(Saved entries)
┄┄┄┄┄┄
-- ==== Sys2Proof/Machine/Ops.lean ====
section
/-! DEFINITION. The named operations over byte buffers, regions, port widths, the sequencer and the whole state. The spec
describes no exception and no return from one (R96, R101), so there is no operation that takes or leaves an exception. -/

namespace Sys2Proof.Machine

/-! ### Byte buffers (R10, R25, R27) -/

/-- What an offset below the length reads as when no cell lists it (log entry 6). -/
def Buffer.fill : Byte := 0

/-- The byte listed for offset `a`, or the fill. -/
def cellGet (a : Nat) : List Host.Cell → Byte
  | [] => Buffer.fill
  | (c, x) :: rest => if a = c then x else cellGet a rest

/-- Sets offset `a` to `b`, keeping the canonical form: a byte equal to the fill is not listed. -/
def cellSet (a : Nat) (b : Byte) : List Host.Cell → List Host.Cell
  | [] => if b = Buffer.fill then [] else [(a, b)]
  | (c, x) :: rest =>
    if a < c then (if b = Buffer.fill then (c, x) :: rest else (a, b) :: (c, x) :: rest)
    else if a = c then (if b = Buffer.fill then rest else (a, b) :: rest)
    else (c, x) :: cellSet a b rest

/-- Offsets strictly rise from `lo`, stay below `hi`, and no listed byte is the fill. -/
def canonFrom (lo hi : Nat) : List Host.Cell → Bool
  | [] => true
  | (c, x) :: rest => decide (lo ≤ c) && decide (c < hi) && decide (x ≠ Buffer.fill) && canonFrom (c + 1) hi rest

/-- The canonical form of a buffer: equal buffers are equal data. -/
def Buffer.wf (B : Buffer) : Bool := canonFrom 0 B.len B.cells

/-- The byte at an offset; R10 gives it a meaning for `off < len` only. -/
def Buffer.byte (B : Buffer) (off : Nat) : Byte := cellGet off B.cells

/-- The byte at an offset, or `none` where the buffer has no such offset (R10). -/
def Buffer.byte? (B : Buffer) (off : Nat) : Option Byte :=
  if off < B.len then some (B.byte off) else none

/-- A buffer of `n` bytes not written yet. -/
def Buffer.fresh (n : Nat) : Buffer := { len := n, cells := [] }

/-- The little-endian value of `n` bytes from `off`: the sum of `B[off+k] << 8k` (R10). -/
def leValue (B : Buffer) (off : Nat) : Nat → Nat
  | 0 => 0
  | n + 1 => (B.byte off).toNat + 256 * leValue B (off + 1) n

/-- `MemRead(B, off, n)` of R10, defined only when `off + n <= len(B)`. -/
def Buffer.memRead (B : Buffer) (off n : Nat) : Option Nat :=
  if off + n ≤ B.len then some (leValue B off n) else none

/-- Writes the `n` low bytes of `v`, little-endian, from `off`. -/
def cellsWrite (off : Nat) : Nat → Nat → List Host.Cell → List Host.Cell
  | 0, _, cells => cells
  | n + 1, v, cells => cellsWrite (off + 1) n (v / 256) (cellSet off (BitVec.ofNat 8 v) cells)

/-- `MemWrite(B, off, n, v)` of R10: `B[off+k] <- v[8k+7:8k]`. R10 gives no meaning outside the buffer: nothing is written
there, and no operation writes there (`encodeLoop` stays below `6*N`). -/
def Buffer.memWrite (B : Buffer) (off n v : Nat) : Buffer :=
  if off + n ≤ B.len then { B with cells := cellsWrite off n v B.cells } else B

/-- The canonical cells of a list of bytes that starts at offset `off`. -/
def cellsOf (off : Nat) : List Byte → List Host.Cell
  | [] => []
  | b :: rest => if b = Buffer.fill then cellsOf (off + 1) rest else (off, b) :: cellsOf (off + 1) rest

/-- The buffer that holds the given bytes in offset order. -/
def Buffer.ofBytes (bs : List Byte) : Buffer := { len := bs.length, cells := cellsOf 0 bs }

/-- The bytes of a buffer in offset order. -/
def Buffer.bytes (B : Buffer) : List Byte := (List.range B.len).map B.byte

/-- A buffer whose first byte is at address `base`, after `src` was written from address `srcAt` on: the bytes at shared addresses are
those of `src`, the others stay, and so does the length. -/
def Buffer.overlay (B : Buffer) (base srcAt : Nat) (src : Buffer) : Buffer :=
  Buffer.ofBytes ((List.range B.len).map (fun off =>
    if srcAt ≤ base + off ∧ base + off < srcAt + src.len then src.byte (base + off - srcAt) else B.byte off))

/-! ### Regions of host memory (R37) -/

/-- Two regions overlap when some address lies in both. -/
def Region.overlaps (a b : Region) : Bool :=
  decide (max a.base b.base < min (a.base + a.size) (b.base + b.size))

/-- The regions of host memory that an operation or an event reads, and those it writes. -/
structure MemUse where
  reads : List Region
  writes : List Region
  deriving DecidableEq, Repr

/-- Touches no host memory. -/
def MemUse.nothing : MemUse := { reads := [], writes := [] }

/-- Some region of one list overlaps some region of the other. -/
def overlapSome (as bs : List Region) : Bool := as.any (fun a => bs.any a.overlaps)

/-- Two users of host memory at the same time conflict when one writes what the other reads or writes; reading the same
memory is no conflict (R36, R105). -/
def MemUse.conflicts (u v : MemUse) : Bool := overlapSome u.writes (v.reads ++ v.writes) || overlapSome u.reads v.writes

/-! ### Port widths (R7, R8, R22) -/

/-- `zext_w(v)` of R8 as the number the wider port denotes. -/
def zextNat {k : Nat} (w : Nat) (v : BitVec k) : Nat := (v.setWidth w).toNat

/-- The number a host reads from a `w`-bit port when it takes the bits as two's complement (R22, R57). -/
def asSigned (w v : Nat) : Int := (BitVec.ofNat w v).toInt

/-- Both integer fields fit the port widths of the instance (R22). -/
def Sample.fits (p : Params) (s : Sample) : Bool := decide (s.td < 2 ^ p.tdW) && decide (s.bs < 2 ^ p.bsW)

/-- A sample as the ports carry it: the integer fields have `TD_W` and `BS_W` bits (R16). -/
def Sample.clip (p : Params) (s : Sample) : Sample := { s with td := s.td % 2 ^ p.tdW, bs := s.bs % 2 ^ p.bsW }

/-! ### The stream sequencer (R23) -/

def Sequencer.idle : Sequencer := { busy := false, n := 0, i := 0 }

/-- `busy` is 1 from start to completion, `N` is fixed at start, `i` starts at 0 (R23). -/
def Sequencer.start (n : Nat) : Sequencer := { busy := true, n := n, i := 0 }

/-- `i` rises by 1 per record (R23). -/
def Sequencer.advance (q : Sequencer) : Sequencer := { q with i := q.i + 1 }

def Sequencer.finish (q : Sequencer) : Sequencer := { q with busy := false }

/-! ### Completing an operation, and reset -/

/-- The operation completes: its ports are driven and every other output port has no value (R17, R18). -/
def State.complete (s : State) (o : OutPorts) : State := { s with out := o }

/-- The sequencer's values after a stream operation (R23). -/
def State.withSeq (s : State) (q : Sequencer) : State := { s with seq := q }

/-- The host's remaining turns. -/
def State.withHost (s : State) (h : List Turn) : State := { s with host := h }

/-- The host drives the input ports. -/
def State.withInp (s : State) (f : InPorts) : State := { s with inp := f }

/-- The host moves an operand in its memory. -/
def State.withPlace (s : State) (p : Placement) : State := { s with place := p }

/-- One more free value has been drawn (log entry 21). -/
def State.nextDraw (s : State) : State := { s with draws := s.draws + 1 }

/-- The reset signal between operations (R24, R108): idle, no output driven; parameters and the host's inputs stay. -/
def State.assertReset (s : State) : State := { s with out := OutPorts.undriven, seq := Sequencer.idle }

/-- `N > MAX_N` where `MAX_N` is bounded (R66, R75). -/
def exceedsMax (p : Params) (n : Nat) : Bool :=
  match p.maxN with
  | none => false
  | some k => decide (k < n)

/-- Why a stream operation of `n` records is refused, in the order of R99: overlap first, then length. -/
def streamRefusal (s : State) (input output : Region) (n : Nat) : Option Refusal :=
  if input.overlaps output then some .bufferOverlap
  else if exceedsMax s.params n then some .streamTooLong
  else none

end Sys2Proof.Machine
end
┄┄┄┄┄┄
- _TASK GOAL_
Repeat all the lines above, keeping them exactly as they are.

- _EXERCISE RESPONSE_
-- ==== Sys2Proof/Machine/Ops.lean ====
section
/-! DEFINITION. The named operations over byte buffers, regions, port widths, the sequencer and the whole state. The spec
describes no exception and no return from one (R96, R101), so there is no operation that takes or leaves an exception. -/

namespace Sys2Proof.Machine

/-! ### Byte buffers (R10, R25, R27) -/

/-- What an offset below the length reads as when no cell lists it (log entry 6). -/
def Buffer.fill : Byte := 0

/-- The byte listed for offset `a`, or the fill. -/
def cellGet (a : Nat) : List Host.Cell → Byte
  | [] => Buffer.fill
  | (c, x) :: rest => if a = c then x else cellGet a rest

/-- Sets offset `a` to `b`, keeping the canonical form: a byte equal to the fill is not listed. -/
def cellSet (a : Nat) (b : Byte) : List Host.Cell → List Host.Cell
  | [] => if b = Buffer.fill then [] else [(a, b)]
  | (c, x) :: rest =>
    if a < c then (if b = Buffer.fill then (c, x) :: rest else (a, b) :: (c, x) :: rest)
    else if a = c then (if b = Buffer.fill then rest else (a, b) :: rest)
    else (c, x) :: cellSet a b rest

/-- Offsets strictly rise from `lo`, stay below `hi`, and no listed byte is the fill. -/
def canonFrom (lo hi : Nat) : List Host.Cell → Bool
  | [] => true
  | (c, x) :: rest => decide (lo ≤ c) && decide (c < hi) && decide (x ≠ Buffer.fill) && canonFrom (c + 1) hi rest

/-- The canonical form of a buffer: equal buffers are equal data. -/
def Buffer.wf (B : Buffer) : Bool := canonFrom 0 B.len B.cells

/-- The byte at an offset; R10 gives it a meaning for `off < len` only. -/
def Buffer.byte (B : Buffer) (off : Nat) : Byte := cellGet off B.cells

/-- The byte at an offset, or `none` where the buffer has no such offset (R10). -/
def Buffer.byte? (B : Buffer) (off : Nat) : Option Byte :=
  if off < B.len then some (B.byte off) else none

/-- A buffer of `n` bytes not written yet. -/
def Buffer.fresh (n : Nat) : Buffer := { len := n, cells := [] }

/-- The little-endian value of `n` bytes from `off`: the sum of `B[off+k] << 8k` (R10). -/
def leValue (B : Buffer) (off : Nat) : Nat → Nat
  | 0 => 0
  | n + 1 => (B.byte off).toNat + 256 * leValue B (off + 1) n

/-- `MemRead(B, off, n)` of R10, defined only when `off + n <= len(B)`. -/
def Buffer.memRead (B : Buffer) (off n : Nat) : Option Nat :=
  if off + n ≤ B.len then some (leValue B off n) else none

/-- Writes the `n` low bytes of `v`, little-endian, from `off`. -/
def cellsWrite (off : Nat) : Nat → Nat → List Host.Cell → List Host.Cell
  | 0, _, cells => cells
  | n + 1, v, cells => cellsWrite (off + 1) n (v / 256) (cellSet off (BitVec.ofNat 8 v) cells)

/-- `MemWrite(B, off, n, v)` of R10: `B[off+k] <- v[8k+7:8k]`. R10 gives no meaning outside the buffer: nothing is written
there, and no operation writes there (`encodeLoop` stays below `6*N`). -/
def Buffer.memWrite (B : Buffer) (off n v : Nat) : Buffer :=
  if off + n ≤ B.len then { B with cells := cellsWrite off n v B.cells } else B

/-- The canonical cells of a list of bytes that starts at offset `off`. -/
def cellsOf (off : Nat) : List Byte → List Host.Cell
  | [] => []
  | b :: rest => if b = Buffer.fill then cellsOf (off + 1) rest else (off, b) :: cellsOf (off + 1) rest

/-- The buffer that holds the given bytes in offset order. -/
def Buffer.ofBytes (bs : List Byte) : Buffer := { len := bs.length, cells := cellsOf 0 bs }

/-- The bytes of a buffer in offset order. -/
def Buffer.bytes (B : Buffer) : List Byte := (List.range B.len).map B.byte

/-- A buffer whose first byte is at address `base`, after `src` was written from address `srcAt` on: the bytes at shared addresses are
those of `src`, the others stay, and so does the length. -/
def Buffer.overlay (B : Buffer) (base srcAt : Nat) (src : Buffer) : Buffer :=
  Buffer.ofBytes ((List.range B.len).map (fun off =>
    if srcAt ≤ base + off ∧ base + off < srcAt + src.len then src.byte (base + off - srcAt) else B.byte off))

/-! ### Regions of host memory (R37) -/

/-- Two regions overlap when some address lies in both. -/
def Region.overlaps (a b : Region) : Bool :=
  decide (max a.base b.base < min (a.base + a.size) (b.base + b.size))

/-- The regions of host memory that an operation or an event reads, and those it writes. -/
structure MemUse where
  reads : List Region
  writes : List Region
  deriving DecidableEq, Repr

/-- Touches no host memory. -/
def MemUse.nothing : MemUse := { reads := [], writes := [] }

/-- Some region of one list overlaps some region of the other. -/
def overlapSome (as bs : List Region) : Bool := as.any (fun a => bs.any a.overlaps)

/-- Two users of host memory at the same time conflict when one writes what the other reads or writes; reading the same
memory is no conflict (R36, R105). -/
def MemUse.conflicts (u v : MemUse) : Bool := overlapSome u.writes (v.reads ++ v.writes) || overlapSome u.reads v.writes

/-! ### Port widths (R7, R8, R22) -/

/-- `zext_w(v)` of R8 as the number the wider port denotes. -/
def zextNat {k : Nat} (w : Nat) (v : BitVec k) : Nat := (v.setWidth w).toNat

/-- The number a host reads from a `w`-bit port when it takes the bits as two's complement (R22, R57). -/
def asSigned (w v : Nat) : Int := (BitVec.ofNat w v).toInt

/-- Both integer fields fit the port widths of the instance (R22). -/
def Sample.fits (p : Params) (s : Sample) : Bool := decide (s.td < 2 ^ p.tdW) && decide (s.bs < 2 ^ p.bsW)

/-- A sample as the ports carry it: the integer fields have `TD_W` and `BS_W` bits (R16). -/
def Sample.clip (p : Params) (s : Sample) : Sample := { s with td := s.td % 2 ^ p.tdW, bs := s.bs % 2 ^ p.bsW }

/-! ### The stream sequencer (R23) -/

def Sequencer.idle : Sequencer := { busy := false, n := 0, i := 0 }

/-- `busy` is 1 from start to completion, `N` is fixed at start, `i` starts at 0 (R23). -/
def Sequencer.start (n : Nat) : Sequencer := { busy := true, n := n, i := 0 }

/-- `i` rises by 1 per record (R23). -/
def Sequencer.advance (q : Sequencer) : Sequencer := { q with i := q.i + 1 }

def Sequencer.finish (q : Sequencer) : Sequencer := { q with busy := false }

/-! ### Completing an operation, and reset -/

/-- The operation completes: its ports are driven and every other output port has no value (R17, R18). -/
def State.complete (s : State) (o : OutPorts) : State := { s with out := o }

/-- The sequencer's values after a stream operation (R23). -/
def State.withSeq (s : State) (q : Sequencer) : State := { s with seq := q }

/-- The host's remaining turns. -/
def State.withHost (s : State) (h : List Turn) : State := { s with host := h }

/-- The host drives the input ports. -/
def State.withInp (s : State) (f : InPorts) : State := { s with inp := f }

/-- The host moves an operand in its memory. -/
def State.withPlace (s : State) (p : Placement) : State := { s with place := p }

/-- One more free value has been drawn (log entry 21). -/
def State.nextDraw (s : State) : State := { s with draws := s.draws + 1 }

/-- The reset signal between operations (R24, R108): idle, no output driven; parameters and the host's inputs stay. -/
def State.assertReset (s : State) : State := { s with out := OutPorts.undriven, seq := Sequencer.idle }

/-- `N > MAX_N` where `MAX_N` is bounded (R66, R75). -/
def exceedsMax (p : Params) (n : Nat) : Bool :=
  match p.maxN with
  | none => false
  | some k => decide (k < n)

/-- Why a stream operation of `n` records is refused, in the order of R99: overlap first, then length. -/
def streamRefusal (s : State) (input output : Region) (n : Nat) : Option Refusal :=
  if input.overlaps output then some .bufferOverlap
  else if exceedsMax s.params n then some .streamTooLong
  else none

end Sys2Proof.Machine
end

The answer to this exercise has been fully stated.